Long-serving KPL CEO Jack Oguda defended the decision to outsource marketing services.

“Frontiers are tasked with bringing in sponsors, and there is a percentage (of money) they take out of every financial deal that the company enters. The other bit is done within the organisation, mostly promoting the brand and increasing the presence of KPL,” Oguda said.

Apart from Sh13 million spent on nine employees in 2016, KPL also paid Sh1.22 million separately in travel and entertainment allowances to Rachier and Oguda while on overseas duties.

KPL Ltd’s Governing Council, a body made up of chairmen of all league clubs, got Sh4.26 in sitting allowances, as the executive committee earned an additional Sh1.4 million for attending meetings.

The council has proposed a similar expenditure for the two officials this financial year, even as important tournaments such as the KPL Top Eight and the Under-20 tournament have been scrapped following the exit of broadcast sponsors SuperSport.

Stadia safety and security took Sh1.3 million from the budget, and Sh689,000 was spent on hiring a public address system in 2016, bringing the total cost of running the league last season to Sh9.96 million.
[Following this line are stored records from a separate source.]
-- ==== Sys2Proof/Laws/KeptSec.lean ====
section
/-! SUPPORT. What every operation keeps (`Kept`: the store canonical, the queue, blown fuses): security, the operator inputs, the late effects and register writes. One lemma per operation and
one per command, each citing the lemmas of what it calls. -/

set_option linter.unusedSimpArgs false

namespace Sys2Proof.Machine

theorem State.secI_kept {b0 : Before} (s : State) (f : SecInt → SecInt) (hk : Kept b0 s) : Kept b0 (State.secI s f) := by
  unfold State.secI
  simp (maxDischargeDepth := 40) +contextual only [hk, kept_ite, kept_upd, kept_foldl, kept_foldr, implies_true, and_self, keptOut_next, keptOut_ite, keptOut_fault, keptOut_awake]

theorem State.storeCtr_kept {b0 : Before} (s : State) (p : Pkt) (hk : Kept b0 s) : Kept b0 (State.storeCtr s p) := by
  unfold State.storeCtr
  simp (maxDischargeDepth := 40) +contextual only [hk, kept_ite, kept_upd, kept_foldl, kept_foldr, implies_true, and_self, keptOut_next, keptOut_ite, keptOut_fault, keptOut_awake, State.put_kept]

theorem State.sigVerdict_kept {b0 : Before} (s : State) (p : Pkt) (hk : Kept b0 s) : Kept b0 (State.sigVerdict s p) := by
  unfold State.sigVerdict
  simp (maxDischargeDepth := 40) +contextual only [hk, kept_ite, kept_upd, kept_foldl, kept_foldr, implies_true, and_self, keptOut_next, keptOut_ite, keptOut_fault, keptOut_awake, State.storeCtr_kept, State.raise_kept, State.done_kept]

theorem execSignatureVerifyDone_kept {b0 : Before} (s : State) (hk : Kept b0 s) : KeptOut b0 (execSignatureVerifyDone s) := by
  unfold execSignatureVerifyDone
  split <;> simp (maxDischargeDepth := 40) +contextual only [hk, kept_ite, kept_upd, kept_foldl, kept_foldr, implies_true, and_self, keptOut_next, keptOut_ite, keptOut_fault, keptOut_awake, State.secI_kept, State.secBusy_kept, State.sigVerdict_kept]

theorem State.startReport_kept {b0 : Before} (s : State) (p : Option Pkt) (nonce : List Nat) (hk : Kept b0 s) : Kept b0 (State.startReport s p nonce) := by
  unfold State.startReport
  simp (maxDischargeDepth := 40) +contextual only [hk, kept_ite, kept_upd, kept_foldl, kept_foldr, implies_true, and_self, keptOut_next, keptOut_ite, keptOut_fault, keptOut_awake, State.secI_kept, State.secBusy_kept]

theorem State.endReport_kept {b0 : Before} (s : State) (hk : Kept b0 s) : Kept b0 (State.endReport s) := by
  unfold State.endReport
  simp (maxDischargeDepth := 40) +contextual only [hk, kept_ite, kept_upd, kept_foldl, kept_foldr, implies_true, and_self, keptOut_next, keptOut_ite, keptOut_fault, keptOut_awake, State.secI_kept, State.secBusy_kept]

theorem execAttestReportDone_kept {b0 : Before} (s : State) (hk : Kept b0 s) : KeptOut b0 (execAttestReportDone s) := by
  unfold execAttestReportDone
  split <;> simp (maxDischargeDepth := 40) +contextual only [hk, kept_ite, kept_upd, kept_foldl, kept_foldr, implies_true, and_self, keptOut_next, keptOut_ite, keptOut_fault, keptOut_awake, State.endReport_kept, State.doneRes_kept]

theorem execSecAttest_kept {b0 : Before} (p : Pkt) (s : State) (hk : Kept b0 s) : KeptOut b0 (execSecAttest p s) := by
  unfold execSecAttest
  simp (maxDischargeDepth := 40) +contextual only [hk, kept_ite, kept_upd, kept_foldl, kept_foldr, implies_true, and_self, keptOut_next, keptOut_ite, keptOut_fault, keptOut_awake, State.command_kept, State.doneRes_kept, State.startReport_kept, State.accept_kept]

theorem execSecCertRead_kept {b0 : Before} (p : Pkt) (s : State) (hk : Kept b0 s) : KeptOut b0 (execSecCertRead p s) := by
  unfold execSecCertRead
  simp (maxDischargeDepth := 40) +contextual only [hk, kept_ite, kept_upd, kept_foldl, kept_foldr, implies_true, and_self, keptOut_next, keptOut_ite, keptOut_fault, keptOut_awake, State.command_kept, State.doneRes_kept]

theorem State.secGo_kept {b0 : Before} (s : State) (r : Requester) (op : Nat) (start : State → State)
    (hb : ∀ t, Kept b0 t → Kept b0 (start t)) (h : Kept b0 s) : Kept b0 (s.secGo r op start) := by
  unfold State.secGo
  split
  · exact State.reject_kept _ _ h
  · split
    · exact h
    · exact State.secBusy_kept _ (hb _ (State.secI_kept _ _ (State.put_kept _ _ _ h)))

theorem execHash_kept {b0 : Before} (r : Requester) (s : State) (hk : Kept b0 s) : KeptOut b0 (execHash r s) := by
  unfold execHash
  simp (maxDischargeDepth := 40) +contextual only [hk, kept_ite, kept_upd, kept_foldl, kept_foldr, implies_true, and_self, keptOut_next, keptOut_ite, keptOut_fault, keptOut_awake, State.secGo_kept]

theorem execVerify_kept {b0 : Before} (r : Requester) (s : State) (hk : Kept b0 s) : KeptOut b0 (execVerify r s) := by
  unfold execVerify
  simp (maxDischargeDepth := 40) +contextual only [hk, kept_ite, kept_upd, kept_foldl, kept_foldr, implies_true, and_self, keptOut_next, keptOut_ite, keptOut_fault, keptOut_awake, State.secGo_kept]

theorem State.startAttest_kept {b0 : Before} (s : State) (hk : Kept b0 s) : Kept b0 (State.startAttest s) := by
  unfold State.startAttest
  simp (maxDischargeDepth := 40) +contextual only [hk, kept_ite, kept_upd, kept_foldl, kept_foldr, implies_true, and_self, keptOut_next, keptOut_ite, keptOut_fault, keptOut_awake, State.secI_kept, State.startReport_kept]

theorem execAttest_kept {b0 : Before} (r : Requester) (s : State) (hk : Kept b0 s) : KeptOut b0 (execAttest r s) := by
  unfold execAttest
  simp (maxDischargeDepth := 40) +contextual only [hk, kept_ite, kept_upd, kept_foldl, kept_foldr, implies_true, and_self, keptOut_next, keptOut_ite, keptOut_fault, keptOut_awake, State.secGo_kept, State.startAttest_kept]

theorem State.opResult_kept {b0 : Before} (s : State) (res : Nat) (digest : List Nat) (hk : Kept b0 s) : Kept b0 (State.opResult s res digest) := by
  unfold State.opResult
  simp (maxDischargeDepth := 40) +contextual only [hk, kept_ite, kept_upd, kept_foldl, kept_foldr, implies_true, and_self, keptOut_next, keptOut_ite, keptOut_fault, keptOut_awake, State.secI_kept, State.put_kept, State.setWords_kept, State.secBusy_kept]

theorem State.opResultFree_kept {b0 : Before} (s : State) (res : Nat) (hk : Kept b0 s) : Kept b0 (State.opResultFree s res) := by
  unfold State.opResultFree
  simp (maxDischargeDepth := 40) +contextual only [hk, kept_ite, kept_upd, kept_foldl, kept_foldr, implies_true, and_self, keptOut_next, keptOut_ite, keptOut_fault, keptOut_awake, State.fresh_kept, State.opResult_kept]

theorem execSecOpDone_kept {b0 : Before} (s : State) (hk : Kept b0 s) : KeptOut b0 (execSecOpDone s) := by
  unfold execSecOpDone
  split <;> simp (maxDischargeDepth := 40) +contextual only [hk, kept_ite, kept_upd, kept_foldl, kept_foldr, implies_true, and_self, keptOut_next, keptOut_ite, keptOut_fault, keptOut_awake, State.fresh_kept, State.opResultFree_kept, State.opResult_kept, State.endReport_kept]

theorem execSecImageWrite_kept {b0 : Before} (p : Pkt) (s : State) (hk : Kept b0 s) : KeptOut b0 (execSecImageWrite p s) := by
  unfold execSecImageWrite
  simp (maxDischargeDepth := 40) +contextual only [hk, kept_ite, kept_upd, kept_foldl, kept_foldr, implies_true, and_self, keptOut_next, keptOut_ite, keptOut_fault, keptOut_awake, State.command_kept, State.secI_kept, State.secBusy_kept, State.accept_kept, State.done_kept]

theorem State.writeBank_kept {b0 : Before} (s : State) (ws : List Nat) (ty : Nat) (hk : Kept b0 s) : Kept b0 (State.writeBank s ws ty) := by
  unfold State.writeBank
  simp (maxDischargeDepth := 40) +contextual only [hk, kept_ite, kept_upd, kept_foldl, kept_foldr, implies_true, and_self, keptOut_next, keptOut_ite, keptOut_fault, keptOut_awake, State.secI_kept]

theorem State.imageWritten_kept {b0 : Before} (s : State) (p : Pkt) (ws : List Nat) (ty : Nat) (hk : Kept b0 s) : Kept b0 (State.imageWritten s p ws ty) := by
  unfold State.imageWritten
  simp (maxDischargeDepth := 40) +contextual only [hk, kept_ite, kept_upd, kept_foldl, kept_foldr, implies_true, and_self, keptOut_next, keptOut_ite, keptOut_fault, keptOut_awake, State.secI_kept, State.secBusy_kept, State.noteFail_kept, State.writeBank_kept, State.done_kept]

theorem execImageWriteDone_kept {b0 : Before} (s : State) (hk : Kept b0 s) : KeptOut b0 (execImageWriteDone s) := by
  unfold execImageWriteDone
  split <;> simp (maxDischargeDepth := 40) +contextual only [hk, kept_ite, kept_upd, kept_foldl, kept_foldr, implies_true, and_self, keptOut_next, keptOut_ite, keptOut_fault, keptOut_awake, State.imageWritten_kept]

theorem State.logCommand_kept {b0 : Before} (s : State) (p : Pkt) (kind ty x : Nat) (hk : Kept b0 s) : Kept b0 (State.logCommand s p kind ty x) := by
  unfold State.logCommand
  simp (maxDischargeDepth := 40) +contextual only [hk, kept_ite, kept_upd, kept_foldl, kept_foldr, implies_true, and_self, keptOut_next, keptOut_ite, keptOut_fault, keptOut_awake, State.fresh_kept, State.logEntry_kept]

theorem State.otpWritten_kept {b0 : Before} (s : State) (kind data : Nat) (hk : Kept b0 s) : Kept b0 (State.otpWritten s kind data) := by
  unfold State.otpWritten
  simp (maxDischargeDepth := 40) +contextual only [hk, kept_ite, kept_upd, kept_foldl, kept_foldr, implies_true, and_self, keptOut_next, keptOut_ite, keptOut_fault, keptOut_awake, State.otpMirror_kept, State.raise_kept, State.post_kept]

theorem State.command_here {b0 : Before} (s : State) (p : Pkt) (opcode : Nat) (checks : List (Bool × Nat))
    (effect : State → State) (he : firstFail checks = none → Kept b0 (effect (s.noteStart p))) (h : Kept b0 s) :
    Kept b0 (s.command p opcode checks effect) := by
  unfold State.command
  split
  · exact h
  · split
    · exact State.done_kept s p _ h
    · split
      · exact State.done_kept s p _ h
      · rename_i hf
        split
        · exact State.mirrorCmd_kept _ p _ (State.noteStart_kept s p h)
        · exact he hf

theorem bitOf_putBit_true (v n k : Nat) (h : bitOf v k = true) : bitOf (putBit v n true) k = true := by
  unfold putBit
  split
  · exact h
  · rename_i hn
    simp only [bitOf, decide_eq_true_eq, if_true] at h hn ⊢
    rcases Nat.lt_trichotomy k n with hk | hk | hk
    · obtain ⟨d, rfl⟩ : ∃ d, n = k + (d + 1) := ⟨n - k - 1, by omega⟩
      rw [Nat.pow_add, Nat.add_mul_div_left _ _ (Nat.two_pow_pos k), Nat.pow_succ]
      omega
    · exact absurd (hk ▸ h) hn
    · obtain ⟨d, rfl⟩ : ∃ d, k = n + (d + 1) := ⟨k - n - 1, by omega⟩
      rw [Nat.pow_add, ← Nat.div_div_eq_div_mul, Nat.pow_succ', ← Nat.div_div_eq_div_mul] at h ⊢
      have : (v + 2 ^ n) / 2 ^ n = v / 2 ^ n + 1 := Nat.add_div_right v (Nat.two_pow_pos n)
      rw [this]
      have e : (v / 2 ^ n + 1) / 2 = v / 2 ^ n / 2 := by omega
      rw [e]; exact h

theorem kept_revoke {b0 : Before} (s : State) (k : Nat) (h : Kept b0 s) :
    Kept b0 { s with otp := { s.otp with revoked := putBit s.otp.revoked k true } } :=
  ⟨h.1, h.2.1, { h.2.2 with revoked := fun j hj => bitOf_putBit_true _ _ _ (h.2.2.revoked j hj) }⟩

theorem kept_rollback {b0 : Before} (s : State) (v : Nat) (hv : s.otp.rbCtr ≤ v) (h : Kept b0 s) :
    Kept b0 { s with otp := { s.otp with rbCtr := v } } :=
  ⟨h.1, h.2.1, { h.2.2 with rbCtr := Nat.le_trans h.2.2.rbCtr hv }⟩

theorem State.fillSlot_kept {b0 : Before} (s : State) (e : Nat × List Nat) (h : Kept b0 s) : Kept b0 (s.fillSlot e) := by
  unfold State.fillSlot
  split
  · exact h
  · rename_i hz
    have hb : tabGet 0 b0.otp.hashes (4 + e.1) = 0 := by
      by_contra hc
      exact hz (fun h0 => hc ((h.2.2.hashes _ hc) ▸ h0))
    exact ⟨h.1, h.2.1, { h.2.2 with
      cfg := fun j hj => bitOf_putBit_true _ _ _ (h.2.2.cfg j hj)
      hashes := fun j hj => by
        have hne : j ≠ 4 + e.1 := fun he => hj (he ▸ hb)
        show tabGet 0 (tabSet 0 s.otp.hashes (4 + e.1) _) j = _
        rw [tabGet_tabSet_other _ _ _ _ _ hne]
        exact h.2.2.hashes j hj }⟩

theorem execSecKeyRevoke_kept {b0 : Before} (p : Pkt) (s : State) (hk : Kept b0 s) : KeptOut b0 (execSecKeyRevoke p s) := by
  unfold execSecKeyRevoke
  dsimp only
  rw [keptOut_next]
  refine State.command_kept s p _ _ _ (fun t ht => ?_) hk
  simp (maxDischargeDepth := 40) +contextual only [ht, kept_ite, kept_revoke, State.done_kept, State.otpWritten_kept, State.logCommand_kept, implies_true, and_self]

theorem rollback_up {s : State} {p : Pkt} {v : Nat}
    (h : firstFail [(outside (p.w 0) 0xFF || s.rollbackBad v, stBAD_PARAM)] = none) : (s.noteStart p).otp.rbCtr ≤ v := by
  have ho : (s.noteStart p).otp = s.otp := by
    unfold State.noteStart
    dsimp only
    split <;> rfl
  rw [ho]
  by_contra hc
  simp [firstFail, State.rollbackBad, Nat.lt_of_not_le hc] at h

theorem execSecRollback_kept {b0 : Before} (p : Pkt) (s : State) (hk : Kept b0 s) : KeptOut b0 (execSecRollback p s) := by
  unfold execSecRollback
  dsimp only
  rw [keptOut_next]
  refine State.command_here s p _ _ _ (fun hf => ?_) hk
  have ht := State.noteStart_kept s p hk
  simp (maxDischargeDepth := 40) +contextual only [ht, kept_ite, kept_rollback _ _ (rollback_up hf), State.done_kept, State.otpWritten_kept, State.logCommand_kept, implies_true, and_self]

theorem State.drawWords_kept {b0 : Before} (n : Nat) (s : State) (h : Kept b0 s) : Kept b0 (State.drawWords n s).2 := by
  induction n generalizing s with
  | zero => exact h
  | succ n ih => exact ih _ (State.fresh_kept s h)

theorem execSecDebugChallenge_kept {b0 : Before} (p : Pkt) (s : State) (hk : Kept b0 s) : KeptOut b0 (execSecDebugChallenge p s) := by
  unfold execSecDebugChallenge
  simp (maxDischargeDepth := 40) +contextual only [hk, kept_ite, kept_upd, kept_foldl, kept_foldr, implies_true, and_self, keptOut_next, keptOut_ite, keptOut_fault, keptOut_awake, State.command_kept, State.drawWords_kept, State.secI_kept, State.doneRes_kept]

theorem State.openDebug_kept {b0 : Before} (s : State) (level : Nat) (hk : Kept b0 s) : Kept b0 (State.openDebug s level) := by
  unfold State.openDebug
  simp (maxDischargeDepth := 40) +contextual only [hk, kept_ite, kept_upd, kept_foldl, kept_foldr, implies_true, and_self, keptOut_next, keptOut_ite, keptOut_fault, keptOut_awake, State.put_kept, State.secI_kept, State.raise_kept]

theorem execSecDebugUnlock_kept {b0 : Before} (p : Pkt) (s : State) (hk : Kept b0 s) : KeptOut b0 (execSecDebugUnlock p s) := by
  unfold execSecDebugUnlock
  simp (maxDischargeDepth := 40) +contextual only [hk, kept_ite, kept_upd, kept_foldl, kept_foldr, implies_true, and_self, keptOut_next, keptOut_ite, keptOut_fault, keptOut_awake, State.command_kept, State.openDebug_kept, State.logCommand_kept, State.done_kept]

theorem execDebugChallengeExpiry_kept {b0 : Before} (s : State) (hk : Kept b0 s) : KeptOut b0 (execDebugChallengeExpiry s) := by
  unfold execDebugChallengeExpiry
  simp (maxDischargeDepth := 40) +contextual only [hk, kept_ite, kept_upd, kept_foldl, kept_foldr, implies_true, and_self, keptOut_next, keptOut_ite, keptOut_fault, keptOut_awake, State.advanceTo_kept, State.secI_kept]

theorem State.applyKeys_kept {b0 : Before} (s : State) (hk : Kept b0 s) : Kept b0 (State.applyKeys s) := by
  unfold State.applyKeys
  simp (maxDischargeDepth := 40) +contextual only [hk, kept_ite, kept_upd, kept_foldl, kept_foldr, implies_true, and_self, keptOut_next, keptOut_ite, keptOut_fault, keptOut_awake, State.fillSlot_kept, State.otpWritten_kept, State.logEntry_kept]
But clubs that took part in the top league last year got handsome rewards in financial grants. The 16 clubs in last season’s league shared out Sh135 million among themselves, and the figure is set to go up to 152 million this year, although the teams have increased to 18 this season.

Each of the 16 clubs was entitled to a Sh8 million grant during that period, and an additional Sh7 million was shared among the 16 depending on their position in the league at the end of the season.

In light of the expanded league this season, Football Kenya Federation was expected to add Sh24.5 million to bear the cost of an additional two teams.

Documents show that FKF has only paid up Sh4 million so far. For winning last season’s league title, Tusker received Sh4.5 million as Gor Mahia, Ulinzi Stars and Posta Rangers received Sh1.5 million, Sh1 million and Sh750,000 respectively for finishing second, third and fourth respectively in the league.

At Sh12.2 million, remuneration and facilitation of match officials also commanded a sizeable chunk of last season’s budget. The figure is projected to rise to Sh16.3 million this season due to an expanded league.

In a bid to cope with the financial glut that has been occasioned by the exit of South African broadcasters SuperSport at the beginning of the year, KPL Ltd’s finance committee has struck out a number of items in the 2017 budget, among them the KPL Top 8 tournament, Under-20 tournament, a proposed Under-16 tournament, Corporate Social Responsibility and hiring of floodlights for night games.

The company has however set aside Sh20 million for the KPL awards at the end of the season.